Rudy's Concrete Example
For a more concrete example, Rudy will pay approximately $86 per month based on his current pharmaceutical needs (Rudy is diabetic). The $86 does not include his premium. After about six months, he will hit the doughnut hole after spending a little over $500 for drugs and $200 in premiums because the actual cost of the drugs (the MSRP, if you will-- and you know who sets the Manufacturer's Suggested Retail Price) is almost $500 per month. So, in six months, he will be in his own personal doughnut hole of $700 to $4,700. He is unlikely to emerge on the other side of the doughnut, but his coverage will restart on January 1, since it resets each year.
With his coverage starting June 1, 2012, Rudy will enter the doughnut hole around December. In January 2013, his coverage will restart and he will re-enter the doughnut hole around July 2013.

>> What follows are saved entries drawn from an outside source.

theorem State.MoveStays.moveRequest (h : was.MoveStays p s) (hne : q ≠ p) (v : Nat) (c : Fin 5) : was.MoveStays p (s.moveRequest q v c) := by
  unfold State.moveRequest
  split
  · exact h
  · exact (h.putRw (ownerReg_lt q) (ownerReg_ne hne) v).moveDecide hne c

theorem State.moveDecide_asks (h : s.ownerDest p ≠ s.curOwner p) (c : Fin 5) : s.moveDecide p c = if s.moving p then s.setMoveCause p c
    else ((s.setMoveCause p c).put .prs (F.PRS_OWNERn_MOVING p.val) 1).setBegun p (s.pageOn .prs) := by
  unfold State.moveDecide
  extract_lets dest
  rw [if_neg h, if_neg h]

theorem State.setMoveCause_asked (hm : s.moving p = true) (ho : s.get .prs (F.PRS_OWNERn_OWNER p.val) = v) : (s.setMoveCause p c).Asked p v c :=
  ⟨hm, ho, by simp [State.setMoveCause]⟩

theorem State.moving_put (s : State) (p : Port) : (s.put .prs (F.PRS_OWNERn_MOVING p.val) 1).moving p = true := by
  unfold State.moving State.flag
  rw [State.get_put_fits _ _ _ _ (show 10 + 1 ≤ 32 by decide) (show 1 < 2 ^ 1 by decide)]
  rfl

theorem State.begun_asked (ho : s.get .prs (F.PRS_OWNERn_OWNER p.val) = v) (b : Bool) :
    (((s.setMoveCause p c).put .prs (F.PRS_OWNERn_MOVING p.val) 1).setBegun p b).Asked p v c := by
  have hput : ((s.setMoveCause p c).put .prs (F.PRS_OWNERn_MOVING p.val) 1).Asked p v c :=
    ⟨State.moving_put .., (State.get_put_bits _ _ _ _ _ (.inr (show 0 + 2 ≤ 10 by decide))).trans ho, by simp [State.setMoveCause]⟩
  exact hput.stays ((State.MoveStays.refl _).setBegun b)

/-- A move to another owner that is asked is pending. -/
theorem State.Movable.asked (h : s.Movable p v) (hv : v < 4) (c : Fin 5) :
    (s.moveRequest p v c).Asked p v c ∧ (s.moveRequest p v c).ownerBad p = false := by
  obtain ⟨hnat, hbad, hcur⟩ := h
  let t := s.putRw .prs (F.PRS_OWNERn_OWNER p.val) v
  have hstay : s.OwnersStay t := (State.OwnersStay.refl s).putRw (ownerReg_lt p) (.inl (show 0 + 2 ≤ 8 by decide)) v
  have hown : t.get .prs (F.PRS_OWNERn_OWNER p.val) = v :=
    (State.putRw_get ..).trans (State.get_put_fits _ _ _ _ (show 0 + 2 ≤ 32 by decide) hv)
  have hdest : t.ownerDest p ≠ t.curOwner p := by
    rw [State.ownerDest_native (hstay.compat.trans hnat), hown, hstay.cur p]
    exact Ne.symm hcur
  have htbad : t.ownerBad p = false := State.badFound_putRw _ _ hbad
  have hreq : s.moveRequest p v c = t.moveDecide p c := by
    unfold State.moveRequest
    rw [if_neg (by simp [hbad])]
  rw [hreq, State.moveDecide_asks hdest]
  split
  next hm => exact ⟨State.setMoveCause_asked hm hown, htbad⟩
  · exact ⟨State.begun_asked hown _, htbad⟩

theorem State.Movable.moveRequest (h : s.Movable p v) (hv : v < 4) (q : Port) (c : Fin 5) : (s.moveRequest q v c).Movable p v := by
  refine h.stays ((State.OwnersStay.refl s).moveRequest q v c) fun hbad => ?_
  by_cases hq : q = p
  · subst hq
    exact (h.asked hv c).2
  · exact ((State.MoveStays.refl s).moveRequest hq v c).bad hbad

theorem State.Asked.moveRequest (h : s.Asked p v c) (hm : s.Movable p v) (hv : v < 4) (q : Port) : (s.moveRequest q v c).Asked p v c := by
  by_cases hq : q = p
  · subst hq
    exact (hm.asked hv c).1
  · exact h.stays ((State.MoveStays.refl s).moveRequest hq v c)

/-- Of the ports asked to move each that can be moved has its move pending. -/
theorem State.Movable.asked_of_mem {ps : List Port} (hp : p ∈ ps) (h : s.Movable p v) (hv : v < 4) (c : Fin 5) :
    (ps.foldl (fun s q => s.moveRequest q v c) s).Asked p v c := by
  have hkeep : ∀ (l : List Port) (t : State), t.Movable p v → t.Asked p v c → (l.foldl (fun s q => s.moveRequest q v c) t).Asked p v c := by
    intro l
    induction l with
    | nil => exact fun _ _ ha => ha
    | cons q l ih => exact fun t hm ha => ih _ (hm.moveRequest hv q c) (ha.moveRequest hm hv q)
  induction ps generalizing s with
  | nil => cases hp
  | cons q l ih =>
    rcases List.mem_cons.1 hp with rfl | hl
    · exact hkeep l _ (h.moveRequest hv p c) (h.asked hv c).1
    · exact ih hl (h.moveRequest hv q c)

theorem State.Movable.movePorts {ps : List Port} {u : Up} (hp : p ∈ ps) (h : s.Movable p (u.val + 1)) (c : Fin 5) :
    (s.movePorts u ps c).Asked p (u.val + 1) c := by
  unfold State.movePorts State.batchAdd
  exact (h.asked_of_mem hp (by omega) c).stays (State.MoveStays.refl _).presWith

/-! ### A failover decided (R340, R341) -/

theorem State.MoveStays.raisePres (h : was.MoveStays p s) {pg : PageId} {u : Up} {e : Ev} {src d : Nat} {b : Bool} :
    was.MoveStays p (s.raisePres pg u e src d b) :=
  h.of_writes (W := []) (M := [.fifos]) rfl (.raiseWith (.refl s)) (.raiseWith (by decide) (.refl s)) (by decide) (by decide)

theorem State.OwnersStay.raisePres (h : was.OwnersStay s) {pg : PageId} {u : Up} {e : Ev} {src d : Nat} {b : Bool} :
    was.OwnersStay (s.raisePres pg u e src d b) :=
  .of_writes (W := []) rfl rfl (.raiseWith (.refl s)) h

/-- The failback move of a port to a presentation cancelled, if it has one. -/
def State.cancelOne (u : Up) (s : State) (p : Port) : State :=
  if s.moving p && s.moveCause[p] == 2 && s.ownerDest p == u.val + 1 then s.moveCancel p else s

theorem State.OwnersStay.cancelOne (h : was.OwnersStay s) (u : Up) (q : Port) : was.OwnersStay (s.cancelOne u q) := by
  unfold State.cancelOne
  split
  · exact h.moveCancel q
  · exact h

theorem State.MoveStays.cancelOne (h : was.MoveStays p s) (hm : s.moving p = false) (u : Up) (q : Port) : was.MoveStays p (s.cancelOne u q) := by
  unfold State.cancelOne
  split
  next hq =>
    refine h.moveCancel ?_
    rintro rfl
    simp [hm] at hq
  · exact h

/-- A port without a move keeps its register as failback moves are cancelled (R343). -/
theorem State.failbackCancel_stays (u : Up) (h : s.moving p = false) :
    s.MoveStays p (s.failbackCancel u) ∧ s.OwnersStay (s.failbackCancel u) := by
  suffices hfold : ∀ (l : List Port) (t : State), s.MoveStays p t → s.OwnersStay t →
      s.MoveStays p (l.foldl (State.cancelOne u) t) ∧ s.OwnersStay (l.foldl (State.cancelOne u) t) from
    hfold allPorts s (.refl s) (.refl s)
  intro l
  induction l with
  | nil => exact fun t ht ho => ⟨ht, ho⟩
  | cons q l ih => exact fun t ht ho => ih _ (ht.cancelOne (ht.moving.trans h) u q) (ho.cancelOne u q)

/-- The state in which a failover is decided: counted the first time, with the failback to the lost presentation cancelled. -/
def State.foBegun (s : State) (u : Up) (first : Bool) : State :=
  if first then ((s.count .prs F.PRS_CNT_FAILOVERS).presWith u (fun x => { x with fbMet := false })).failbackCancel u else s

theorem State.foBegun_stays (u : Up) (first : Bool) (h : s.moving p = false) :
    s.MoveStays p (s.foBegun u first) ∧ s.OwnersStay (s.foBegun u first) := by
  unfold State.foBegun
  split
  · have hm : s.MoveStays p ((s.count .prs F.PRS_CNT_FAILOVERS).presWith u (fun x => { x with fbMet := false })) :=
      ((State.MoveStays.refl s).put (by decide) (show 0x5C ≠ 0x100 + 4 * p.val by omega) _).presWith
    have ho : s.OwnersStay ((s.count .prs F.PRS_CNT_FAILOVERS).presWith u (fun x => { x with fbMet := false })) :=
      ((State.OwnersStay.refl s).put (by decide) (.inr (.inr (by decide))) _).presWith
    obtain ⟨hm', ho'⟩ := State.failbackCancel_stays u (hm.moving.trans h)
    exact ⟨hm.trans hm', ho.trans ho'⟩
  · exact ⟨.refl s, .refl s⟩

/-- The ports that a failover of presentation `u` moves. -/
def State.foPorts (s : State) (u : Up) : List Port :=
  allPorts.filter (fun p => s.curOwner p == u.val + 1 && s.cfgFlag .prs (F.PRS_OWNERn_FO_EN p.val) && !s.ownerBad p)

theorem State.foDecide_target {u : Up} {k : Fin 4} {first : Bool} (ha : s.presAttached (otherUp u) = true) (hl : s.isLive (otherUp u) = true) :
    s.foDecide u k first = (((s.foBegun u first).raisePres .prs u evFailover u.val (k.val + 8 * (s.foPorts u).length)).presWith u
      (fun x => { x with foPending := 0 })).movePorts (otherUp u) (s.foPorts u) 1 :=
  if_pos (by simp [ha, hl])

theorem State.foDecide_none {u : Up} {k : Fin 4} {first : Bool} (hl : s.isLive (otherUp u) = false) : s.foDecide u k first =
    ((s.foBegun u first).raisePres .prs u evFailover u.val (k.val + 1024)).presWith u (fun x => { x with foPending := k }) :=
  if_neg (by simp [hl])

theorem otherUp_ne (u : Up) : otherUp u ≠ u := by
  revert u
  decide

theorem otherUp_val_ne (u : Up) : u.val + 1 ≠ (otherUp u).val + 1 := by
  revert u
  decide

theorem otherUp_otherUp (u : Up) : otherUp (otherUp u) = u := by
  revert u
  decide

/-- A failover with a target asks for the move of each port that it takes with it. -/
theorem State.foDecide_asked {u : Up} {k : Fin 4} {first : Bool} (ha : s.presAttached (otherUp u) = true) (hl : s.isLive (otherUp u) = true)
    (hn : s.compat = false) (hcur : s.curOwner p = u.val + 1) (hfo : s.cfgFlag .prs (F.PRS_OWNERn_FO_EN p.val) = true)
    (hbad : s.ownerBad p = false) (hm : s.moving p = false) : (s.foDecide u k first).Asked p ((otherUp u).val + 1) 1 := by
  rw [State.foDecide_target ha hl]
  obtain ⟨hstay, hown⟩ := State.foBegun_stays u first hm
  have hmov : s.Movable p ((otherUp u).val + 1) := ⟨hn, hbad, by rw [hcur]; exact otherUp_val_ne u⟩
  refine (hmov.stays hown.raisePres.presWith hstay.raisePres.presWith.bad).movePorts ?_ 1
  exact List.mem_filter.2 ⟨List.mem_finRange p, by simp [hcur, hfo, hbad]⟩

end

end Sys2Proof.Machine

namespace Sys2Proof.Machine

/-! ### Liveness (R339) -/

/-- What a decided failover leaves of a presentation's liveness. -/
def PresSt.life (x : PresSt) : Bool × Bool × Bool × Bool := (x.sofLive, x.tsLive, x.suspEnded, x.live)

section
variable {s t : State} {u v : Up} {p : Port}

theorem State.life_of_presBut (h : t.presBut v = s.presBut v) : (t.pres v).life = (s.pres v).life :=
  (congrArg PresSt.life h : _)

theorem State.life_presWith (s : State) (u v : Up) {f : PresSt → PresSt} (hf : ∀ x, (f x).life = x.life) :
    ((s.presWith u f).pres v).life = (s.pres v).life := by
  by_cases hv : v = u
  · subst hv
    rw [State.presWith_same, hf]
  · rw [State.presWith_ne _ _ _ _ hv]

theorem State.life_failbackCancel (s : State) (u v : Up) : ((s.failbackCancel u).pres v).life = (s.pres v).life := by
  suffices hfold : ∀ (l : List Port) (t : State), ((l.foldl (State.cancelOne u) t).pres v).life = (t.pres v).life from hfold allPorts s
  intro l
  induction l with
  | nil => exact fun _ => rfl
  | cons q l ih =>
    intro t
    refine (ih _).trans ?_
    unfold State.cancelOne
    split
    · exact State.life_of_presBut (t.presBut_moveCancel q v)
    · rfl

theorem State.life_foBegun (s : State) (u v : Up) (first : Bool) : ((s.foBegun u first).pres v).life = (s.pres v).life := by
  unfold State.foBegun
  split
  · rw [State.life_failbackCancel, State.life_presWith _ _ _ (by exact fun _ => rfl)]
    rfl
  · rfl

theorem State.life_foDecide (s : State) (u v : Up) (k : Fin 4) (first : Bool) : ((s.foDecide u k first).pres v).life = (s.pres v).life := by
  have hraise (d : Nat) : (((s.foBegun u first).raisePres .prs u evFailover u.val d).pres v).life = (s.pres v).life := by
    unfold State.raisePres
    rw [State.pres_raiseWith, State.life_foBegun]
  change ((if s.presAttached (otherUp u) && s.isLive (otherUp u) then
    (((s.foBegun u first).raisePres .prs u evFailover u.val (k.val + 8 * (s.foPorts u).length)).presWith u
      (fun x => { x with foPending := 0 })).movePorts (otherUp u) (s.foPorts u) 1
    else ((s.foBegun u first).raisePres .prs u evFailover u.val (k.val + 1024)).presWith u (fun x => { x with foPending := k })).pres v).life = _
  split
  · rw [State.life_of_presBut (State.presBut_movePorts ..), State.life_presWith _ _ _ (by exact fun _ => rfl), hraise]
  · rw [State.life_presWith _ _ _ (by exact fun _ => rfl), hraise]

theorem State.life_failover (s : State) (u v : Up) (k : Fin 4) (first : Bool) : ((s.failover u k first).pres v).life = (s.pres v).life := by
  unfold State.failover
  split
  · rfl
  split
  · exact s.life_foDecide u v k first
  · exact State.life_presWith _ _ _ (by exact fun _ => rfl)

/-- A presentation that shows no sign of life is not live, and its other signs stay. -/
theorem State.liveCheck_life (k : Fin 4) (h : s.isLive u = false) : ((s.liveCheck u k).pres u).life =
    ((s.pres u).sofLive, (s.pres u).tsLive, (s.pres u).suspEnded, false) := by
  unfold State.liveCheck
  by_cases hl : (s.pres u).live = true
  · rw [if_pos (by simp [hl, h]), State.life_failover, State.presWith_same]
    rfl
  · rw [if_neg (by simp [hl])]
    have hoff : (s.pres u).live = false := by simpa using hl
    unfold PresSt.life
    rw [hoff]

theorem State.liveCheck_lost (k : Fin 4) (hl : (s.pres u).live = true) (h : s.isLive u = false) (hf : s.foRuns = true) :
    s.liveCheck u k = (s.presWith u (fun x => { x with live := false })).foDecide u k true := by
  have hc : s.compat = false := by
    unfold State.foRuns at hf
    simp at hf
    exact hf.2
  unfold State.liveCheck State.failover
  rw [if_pos (by simp [hl, h])]
  refine (if_neg ?_).trans (if_pos hf)
  change ¬ s.compat = true
  simp [hc]

theorem State.native_of_foRuns (hf : s.foRuns = true) : s.compat = false := by
  unfold State.foRuns at hf
  simp at hf
  exact hf.2

theorem State.isLive_presWith_ne {f : PresSt → PresSt} (h : v ≠ u) : (s.presWith u f).isLive v = s.isLive v := by
  unfold State.isLive State.framesLive State.suspLive
  rw [State.presWith_ne _ _ _ _ h]
  rfl

/-- Whether a presentation is live depends on its restart and its signs of life alone. -/
theorem State.isLive_presWith {f : PresSt → PresSt} (hr : (f (s.pres u)).restart = (s.pres u).restart)
    (hsof : (f (s.pres u)).sofLive = (s.pres u).sofLive) (hts : (f (s.pres u)).tsLive = (s.pres u).tsLive)
    (hsusp : (f (s.pres u)).suspEnded = (s.pres u).suspEnded) : (s.presWith u f).isLive u = s.isLive u := by
  unfold State.isLive State.framesLive State.suspLive
  rw [State.presWith_same, hr, hsof, hts, hsusp]
  rfl

/-- FO_TIME has passed without a frame. -/
def State.framesLost (s : State) (u : Up) : State := s.presWith u (fun x => { x with sofLive := false, tsLive := false, fbMet := false })

theorem State.isLive_framesLost (hr : (s.pres u).restart = 0) (hs : s.suspLive u = false) : (s.framesLost u).isLive u = false := by
  have hframes : (s.framesLost u).framesLive u = false := by
    unfold State.framesLive State.framesLost
    rw [State.presWith_same]
    exact Bool.and_false _
  have hsusp : (s.framesLost u).suspLive u = s.suspLive u := by
    unfold State.suspLive State.framesLost
    rw [State.presWith_same]
    rfl
  have hrestart : ((s.framesLost u).pres u).restart = 0 := by
    unfold State.framesLost
    rw [State.presWith_same, hr]
  unfold State.isLive
  rw [hframes, hsusp, hs, hrestart]
  exact Bool.and_false _

/-- `FO_SUSP_LIMIT` has passed. -/
def State.suspOver (s : State) (u : Up) : State := s.presWith u (fun x => { x with suspEnded := true })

There Is Some Doughnut Hole Good News
Now, there is some good news-- though not to Conservatives who already have great coverage. In 2011, the Affordable Care Act mandated that, while in the doughnut hole, listed brand name drugs will be covered by 50%. Because Rudy's costliest drugs are on the list, while he is in the doughnut hole, his monthly prescription costs will rise from $86 per month to $297, instead of over $500.
The figures used for Rudy's situation are real, but do not account for unexpected prescriptions that Rudy may require in future.

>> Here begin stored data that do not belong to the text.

theorem Effect.exists_reconfigured {i : Instr} {s t : State} (h : Effect s i t) (p d : Bool) :
    ∃ u, Effect { s with PROGEN := p, DIAG := d } i u ∧
      u = { t with PROGEN := u.PROGEN, DIAG := u.DIAG, EV := u.EV } ∧ (p = s.PROGEN → u.EV = t.EV) := by
  cases h with
  | gfmul a b => exact ⟨_, .gfmul a b, rfl, fun _ => rfl⟩
  | subbytes => exact ⟨_, .subbytes, rfl, fun _ => rfl⟩
  | invsubbytes => exact ⟨_, .invsubbytes, rfl, fun _ => rfl⟩
  | shiftrows => exact ⟨_, .shiftrows, rfl, fun _ => rfl⟩
  | invshiftrows => exact ⟨_, .invshiftrows, rfl, fun _ => rfl⟩
  | mixcolumns => exact ⟨_, .mixcolumns, rfl, fun _ => rfl⟩
  | invmixcolumns => exact ⟨_, .invmixcolumns, rfl, fun _ => rfl⟩
  | addroundkey r hw hr hr' => exact ⟨_, .addroundkey r hw hr hr', rfl, fun _ => rfl⟩
  | addroundkeyNoKey r hw => exact ⟨_, .addroundkeyNoKey r hw, rfl, fun _ => rfl⟩
  | addroundkeyRange r hw hr => exact ⟨_, .addroundkeyRange r hw hr, rfl, fun _ => rfl⟩
  | expandkey hk => exact ⟨_, .expandkey hk, rfl, fun _ => rfl⟩
  | expandkeySize hk => exact ⟨_, .expandkeySize hk, rfl, fun _ => rfl⟩
  | encblk hw hn => exact ⟨_, .encblk hw hn, rfl, fun _ => rfl⟩
  | encblkNoKey hw => exact ⟨_, .encblkNoKey hw, rfl, fun _ => rfl⟩
  | decblk hw hn => exact ⟨_, .decblk hw hn, rfl, fun _ => rfl⟩
  | decblkNoKey hw => exact ⟨_, .decblkNoKey hw, rfl, fun _ => rfl⟩
  | pad hp => exact ⟨_, .pad hp, rfl, fun _ => rfl⟩
  | padCapacity hp => exact ⟨_, .padCapacity hp, rfl, fun _ => rfl⟩
  | unpad hl hu => exact ⟨_, .unpad hl hu, rfl, fun _ => rfl⟩
  | unpadInvalid e hl hu => exact ⟨_, .unpadInvalid e hl hu, rfl, fun _ => rfl⟩
  | ldblk hb hc => exact ⟨_, .ldblk hb hc, rfl, fun _ => rfl⟩
  | ldblkRange hb => exact ⟨_, .ldblkRange hb, rfl, fun _ => rfl⟩
  | stblk hb hc =>
    exact exists_blind_effect (configBlind_complete.comp <| configBlind_storeBlock.comp configBlind_accept) (.stblk hb hc)
  | stblkRange hb => exact ⟨_, .stblkRange hb, rfl, fun _ => rfl⟩
  | streamenc hk hp =>
    exact exists_blind_effect (configBlind_complete.comp <| configBlind_emitResult.comp <|
      (configBlind_streamBlocks .encrypt).comp <| configBlind_padBuffer.comp configBlind_accept) (.streamenc hk hp)
  | streamencSize hk => exact ⟨_, .streamencSize hk, rfl, fun _ => rfl⟩
  | streamencCapacity hk hp => exact ⟨_, .streamencCapacity hk hp, rfl, fun _ => rfl⟩
  | streamdec hk hb hl =>
    exact exists_blind_effect (configBlind_complete.comp <| configBlind_emitResult.comp <|
      configBlind_unpadOrFallback.comp <| (configBlind_streamBlocks .decrypt).comp configBlind_accept)
        (.streamdec hk hb hl)
  | streamdecSize hk => exact ⟨_, .streamdecSize hk, rfl, fun _ => rfl⟩
  | streamdecLength hk hb => exact ⟨_, .streamdecLength hk hb, rfl, fun _ => rfl⟩
  | rawdec hk hb hl =>
    exact exists_blind_effect (configBlind_complete.comp <| configBlind_emitResult.comp <|
      (configBlind_streamBlocks .decrypt).comp configBlind_accept) (.rawdec hk hb hl)
  | rawdecSize hk => exact ⟨_, .rawdecSize hk, rfl, fun _ => rfl⟩
  | rawdecLength hk hb => exact ⟨_, .rawdecLength hk hb, rfl, fun _ => rfl⟩
  | clrerr => exact ⟨_, .clrerr, rfl, fun _ => rfl⟩
  | sreset => exact ⟨_, .sreset, rfl, fun _ => rfl⟩

/-- Each effect is what the command does in a state that meets its conditions. -/
theorem Effect.exec_eq {i : Instr} {s t : State} (h : Effect s i t) : exec i s = .next t := by
  cases h with
  | addroundkey r hw hr hr' =>
    calc exec (.addroundkey r) s
      _ = guardW r (completed (setS (addRoundKey s.S s.W r) (accept s))) := by
        simp [exec, execAddroundkey, hw, Nat.not_lt.mpr hr]
      _ = _ := guardW_pass _ hr'
  | addroundkeyNoKey r hw => exact exec_addroundkey_noKey hw
  | addroundkeyRange r hw hr => exact exec_addroundkey_range hw hr
  | expandkey hk => exact exec_expandkey_valid hk
  | expandkeySize hk => exact exec_expandkey_invalid hk
  | encblk hw hn => exact exec_blockCommand_crypts .encrypt hw hn
  | encblkNoKey hw => exact exec_blockCommand_noKey .encrypt hw
  | decblk hw hn => exact exec_blockCommand_crypts .decrypt hw hn
  | decblkNoKey hw => exact exec_blockCommand_noKey .decrypt hw
  | pad hp => exact exec_pad_fits hp
  | padCapacity hp => exact exec_pad_overflows hp
  | unpad hl hu => exact exec_unpad_passes hl hu
  | unpadInvalid e hl hu => exact exec_unpad_raises hl hu
  | ldblk hb hc => exact (if_pos hb).trans (guardBuf_pass _ hc)
  | ldblkRange hb => exact exec_ldblk_outOfRange hb
  | stblk hb hc => exact (if_pos hb).trans (guardBuf_pass _ hc)
  | stblkRange hb => exact exec_stblk_outOfRange hb
  | streamenc hk hp => exact exec_streamenc_encrypts hk hp
  | streamencSize hk | streamdecSize hk | rawdecSize hk => exact exec_stream_invalidKey rfl hk
  | streamencCapacity hk hp => exact exec_streamenc_overflows hk hp
  | streamdec hk hb hl => exact exec_streamdec_decrypts hk hb hl
  | streamdecLength hk hb => exact exec_streamdec_partialBlock hk hb
  | rawdec hk hb hl => exact exec_rawdec_decrypts hk hb hl
  | rawdecLength hk hb => exact exec_rawdec_partialBlock hk hb
  | _ => rfl

/-- Settles O46: under the other configuration the command has the reconfigured effect, and that is what it executes. -/
theorem configurationOnlySelectsEvents : Obligations.ConfigurationOnlySelectsEvents := by
  unfold Obligations.ConfigurationOnlySelectsEvents
  intro i s t p d hexec
  obtain ⟨u, hu, hsame, hev⟩ := (exec_effect hexec).exists_reconfigured p d
  exact ⟨u, hu.exec_eq, hsame, hev⟩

Medicare Is Complicated-- Get Help
As you can see in this example-- a tiny sliver of the Medicare system-- whether it's good news or bad, it's vastly complicated and compounded by partial privatization. You can't go to one place for all the answers, though a good starting place is medicare.gov. Also, avail yourself of any local government and non-profit agencies. You will likely end up talking to an insurance agent, but I advise you to end up there and don't start there. Agents are, after all trying to make a living and are likely to be biased toward plans that they get a commission on.
An Aside: Spousal Benefit Reduced by Early Retirement
It is important to keep on top of the rules and regulations when it comes to Social Security, Medicare, etc. A case in point: Several years ago you could retire at 62, start receiving benefits and, if you changed your mind, you could pay back the monies received and retire later, receiving higher benefits. When it was discovered that the spousal benefit percentage was also tied to when you retired, by retiring at 62, the spousal benefit was reduced to 35% instead of the 50% so often touted. This was enough to warrant paying back the monies and resetting the wife's retirement.
Unfortunately, they'd changed the rules without informing people. The option to repay and reset had been quietly removed. Since this was classified as a “procedural” rule, they weren't obligated to inform recipients of the change or grandfather the change in. Anyone who had thought they had the right to change their mind were permanently stuck at the lower percentage.
Conclusion
In conclusion, the Medicare Drug Plan's doughnut hole is wider than you thought, though perhaps not as deep as you thought and the process is more confusing than you feared.